> **TASK GOAL**:
Copy the records below verbatim, from the first line through the line containing "def odatBeats (gen", inclusive, and output nothing else.
• • •
/-- The data beats of one burst of `n` bytes from address `a` on, `i0` the slot of its first block: data and byte enables
(R147, R148). A packet without byte enables has them all. -/
def odatBeats (gen : Nat) (slots : List Slot) (a n i0 : Nat) : List (BitVec 512 × BitVec 64) :=
  let be (x : Slot) : BitVec 64 := if opBE x.opc then x.ext else BitVec.allOnes 64
  if gen = 1 then
    (List.range ((a % 32 + n - 1) / 32 + 1)).map fun j =>
      let h := a / 32 % 2 + j
      let x := slots.getD (i0 + h / 2) closedSlot
      (BitVec.ofNat 512 (x.pay.toNat / 2 ^ (256 * (h % 2)) % 2 ^ 256),
       BitVec.ofNat 64 ((be x).toNat / 2 ^ (32 * (h % 2)) % 2 ^ 32))
  else slots.map (fun x => (x.pay, be x))

/-- The oreq beat and the odat beats of one burst (Tables 6.4 and 6.5). With `inv` a GLP-3 port marks the data as poison
by its parity (R161). -/
def burstOut (gen ttag : Nat) (inv : Bool) (slots : List Slot) (a n i0 : Nat) : List OutBeat :=
  let h := Pkt.head slots
  let hdr := OutBeat.seal gen false (.oreq h.opc ttag h.cls a (if gen = 1 then (a % 32 + n - 1) / 32 else n - 1)
    (h.attr % 4) (peerOf h.sdie h.sstop h.sport) (if gen = 3 then h.part else 0) (if opBE h.opc then 0 else h.sub) 0)
  let ds := odatBeats gen slots a n i0
  if opCarriesData h.opc then
    hdr :: ds.zipIdx.map (fun e => OutBeat.seal gen inv
      (.odat e.1.1 e.1.2 (e.2 + 1 == ds.length) (h.attrBit attrPois && gen == 3) 0))
  else [hdr]

/-- The bursts of a request toward its agent: one, or on GLP-2 those of R149. -/
def outBursts (gen : Nat) (h : Slot) : List (Nat × Nat) := if gen = 1 then bursts h else [(h.addr, oreqLen h + 1)]

/-- What a port drives on oreq and odat for one request (Tables 6.4 and 6.5). -/
def State.oreqOf (s : State) (st k ttag : Nat) (slots : List Slot) : List OutBeat :=
  let g := portGen st k
  let h := Pkt.head slots
  (outBursts g h).flatMap fun b =>
    burstOut g ttag (g == 2 && s.parityOn st k && h.attrBit attrPois) slots b.1 b.2 (b.1 / 64 - h.addr / 64)

/-- A request whose agent answers it (Table 7.1). -/
def wantsRsp (opc : Nat) : Bool := !opPosted opc && opc != opGWR

/-- The port can carry poison toward its agent (Table 6.12). -/
def State.poisonOk (s : State) (st k : Nat) : Bool :=
  portGen st k == 3 || (portGen st k == 2 && s.parityOn st k)

/-- The owner of the port's lock, if the slot comes from it. -/
def State.ownsLock (s : State) (st k : Nat) (h : Slot) : Bool :=
  (s.port st k).lockedBy == some { h.src with tag := 0 }

/-- The lock ends with the owner's request that carries no LOCK, or with UNLOCK (R197). -/
def State.endLock (s : State) (st k : Nat) (h : Slot) : State :=
  if s.ownsLock st k h && !(h.attrBit attrLock && h.opc != opUNLOCK) then
    s.setPort st k { s.port st k with lockedBy := none } else s

/-- A packet in the stores that may go to the agent now: in its turn, no notification, and not kept by
another source's lock (R189, R198, R233). -/
def State.mayDeliver (s : State) (st : Nat) (d : Deliv) : Bool :=
  let h := Pkt.head d.slots
  !d.early && h.opc != opNOTIFY && !s.lockRefuses st h

/-- Least target tag in use by no request of the port. -/
def freeTtag (ts : List TTxn) : Nat :=
  (firstBelow 1024 (fun n => !(ts.any (fun t => t.ttag == n)))).getD 0

/-- Record of a notice at the target (R231, R161). -/
def State.targetNotice (s : State) (st : Nat) (h : Slot) (status : Nat) : State :=
  s.raise st (recGen h.dport sevCONTAINED caPOSTED_ERR (some h.part) (BitVec.ofNat 256
    (faultBits h.addr h.opc h.tag h.part h.attr false false 6 0 0 h.dport status (h.sdie * 256 + h.sstop))))

/-- The NI answers a request itself instead of its agent. -/
def State.answerSelf (s : State) (st : Nat) (d : Deliv) (status : Nat) : State :=
  let h := Pkt.head d.slots
  s.offer st h.dport (mkRsp s.die st (d.slots.getLastD h) opCMP status (status == stPOISON) 0 d.arr [0]) none false

/-- The packet that the port takes next: one of a guaranteed flow ahead of every other class (R101), else the first to
have arrived. -/
def State.nextDeliv (s : State) (st k : Nat) : Option (Deliv × Nat) :=
  let es := (s.inbox st k).zipIdx.filter (fun e => s.mayDeliver st e.1)
  match es.find? (fun e => (Pkt.head e.1.slots).cls == clsGUAR) with
  | some e => some e
  | none => es.head?

/-- The request's beats enter the oreq and odat FIFOs; until its data has wholly transferred it stays under way (R201). -/
def State.present (s : State) (st k ttag : Nat) (d : Deliv) : State :=
  let h := Pkt.head d.slots
  let v := s.port st k
  let more := if opCarriesData h.opc then (outBursts (portGen st k) h).map (fun _ => h) else []
  (s.setPort st k { v with away := v.away ++ more }).drive st k (s.oreqOf st k ttag d.slots)

/-- The oreq FIFO, and for a request with data the odat FIFO, may be handed it. -/
def State.mayPresent (s : State) (st k : Nat) (h : Slot) : Bool :=
  s.outFree st k .oreq && (!opCarriesData h.opc || s.outFree st k .odat)

/-- Data that the port cannot hand on poisoned is not forwarded (R161); an ATOM gets SLVERR (R199). -/
def State.dropPoison (s : State) (st k : Nat) (d : Deliv) : State :=
  let h := Pkt.head d.slots
  let s := s.raise st (recGen k sevDEFERRED caPOISON_DROP (some h.part)
    (specGen h.addr h.opc h.tag (peerOf h.sdie h.sstop h.sport) 0 0 0))
  (if h.opc = opATOM then s.answerSelf st d stSLVERR
   else if wantsRsp h.opc then s.answerSelf st d stPOISON
   else if opPostedWr h.opc then s.targetNotice st h stPOISON else s).endLock st k h

/-- The next packet of a port goes to its agent, or is answered in its place. The bursts of a GLP-2 request count once
against TGT_MAX_M1 + 1 (R152, log entry 149). -/
def State.oreqDeliver (s : State) (st k : Nat) : State :=
  match s.nextDeliv st k with
  | none => s
  | some (d, i) =>
    let h := Pkt.head d.slots
    let g := portGen st k
    let s0 := s.setInbox st k ((s.inbox st k).eraseIdx i)
    let v := s.port st k
    if v.brokenFor.contains { h.src with tag := 0 } then
      let s1 := s0.setPort st k { v with brokenFor := v.brokenFor.erase { h.src with tag := 0 } }
      if wantsRsp h.opc then s1.answerSelf st d stLOCKED else if opPostedWr h.opc then s1.targetNotice st h stLOCKED else s1
    else if h.opc = opATOM ∧ g = 1 then s0.answerSelf st d stSLVERR
    else if opCarriesData h.opc && h.attrBit attrPois && !s.poisonOk st k then s0.dropPoison st k d
    else if !s.mayPresent st k h then s
    else if wantsRsp h.opc then
      let ts := s.ttxns st k
      if s.fld (portReg st k pCFG) 16 10 < ts.length then s
      else
        let tag := if g = 1 then 0 else freeTtag ts
        let t : TTxn := { ttag := tag, head := d.slots.getLastD h, bursts := (outBursts g h).length, status := stOK,
                          data := [], stamp := d.arr }
        (s0.setTtxns st k (ts ++ [t])).present st k tag d
    else (s0.present st k 0 d).endLock st k h

/-- OREQ_DELIVER (R101, R145, R147, R149, R152, R161, R197, R198, R231): the NI presents a request to its
agent. -/
def execOreqDeliver (st : StopNo) (k : PortNo) (s : State) : Host.Outcome State Fault Refusal :=
  if portGen st.val k.val = 0 then .fault .absentPort
  else if (s.port st.val k.val).state ≠ 2 ∨ (s.port st.val k.val).stopLvl then .next s
  else .next (s.keepPort (s.oreqDeliver st.val k.val))

/-! ### Responses from the agent -/

/-- A GLP-3 rsp beat whose 64 data-byte parity bits, bytes 2 to 65, are all wrong is poison (R161). -/
def rspInv (gen : Nat) (r : RspIn) (b : Beat) : Bool :=
  gen == 2 && (List.range 64).all (fun i => (parityBad (packRsp gen r b) 68 b.par.toNat).contains (i + 2))

/-- The check of one rsp beat: its data bytes are bytes 2 to 65 (R160, log entry 7). -/
def rspErr (gen : Nat) (r : RspIn) (b : Beat) : BeatErr :=
  let bad := parityBad (packRsp gen r b) 68 b.par.toNat
  beatErr true 2 66 (if rspInv gen r b then bad.filter (fun i => i < 2 || 66 ≤ i) else bad)

/-- The agent's beats say poison (Table 6.12). -/
def State.rspPoison (s : State) (st k : Nat) (r : RspIn) : Bool :=
  let g := portGen st k
  if g = 3 then r.beats.any (·.pois) else s.parityOn st k && r.beats.any (rspInv g r)

/-- Data blocks of a response (R147, R148). -/
def rspBlocks (gen addr : Nat) (bs : List Beat) : List (BitVec 512) := (beatSlots gen addr bs).map (·.1)

/-- Burst `i` of a request at its target. -/
def burstAt (h : Slot) (i : Nat) : Nat × Nat := (bursts h).getD i (h.addr, oreqLen h + 1)

/-- A request that is answered with data whatever its response says (Table 7.1). -/
def opDataRsp (opc : Nat) : Bool := [opRD, opRD_NC, opATOM, opBRD].contains opc

/-- The response to a request carries data: by its opcode, or, to CREQ and SNP, as the agent says (R171, log entry 6). -/
def rspHasData (opc : Nat) (tells : Bool) : Bool := opDataRsp opc || ((opc == opCREQ || opc == opSNP) && tells)

/-- The burst of a target request that is answered next. -/
def burstNow (t : TTxn) : Nat × Nat := burstAt t.head ((bursts t.head).length - t.bursts)

/-- Beats a response with data must have: one for each block that the presented address and oreq_len touch (R147,
log entry 137). -/
def rspBeatsOf (gen : Nat) (t : TTxn) : Nat :=
  if t.head.opc = opATOM ∨ t.head.opc = opSNP then 1
  else if gen = 1 then ((burstNow t).1 % 32 + (burstNow t).2 - 1) / 32 + 1
  else (t.head.addr % 64 + oreqLen t.head) / 64 + 1

/-- A response whose beat count is right: that of its data, or one beat where it has none or reports an error
(R163). -/
def rspCountOk (gen : Nat) (t : TTxn) (r : RspIn) : Bool :=
  if rspHasData t.head.opc r.hasData then
    r.beats.length == rspBeatsOf gen t || (r.status != stOK && r.beats.length == 1)
  else r.beats.length == 1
• • •
> **TASK ANSWER**:
/-- The data beats of one burst of `n` bytes from address `a` on, `i0` the slot of its first block: data and byte enables
(R147, R148). A packet without byte enables has them all. -/
def odatBeats (gen : Nat) (slots : List Slot) (a n i0 : Nat) : List (BitVec 512 × BitVec 64) :=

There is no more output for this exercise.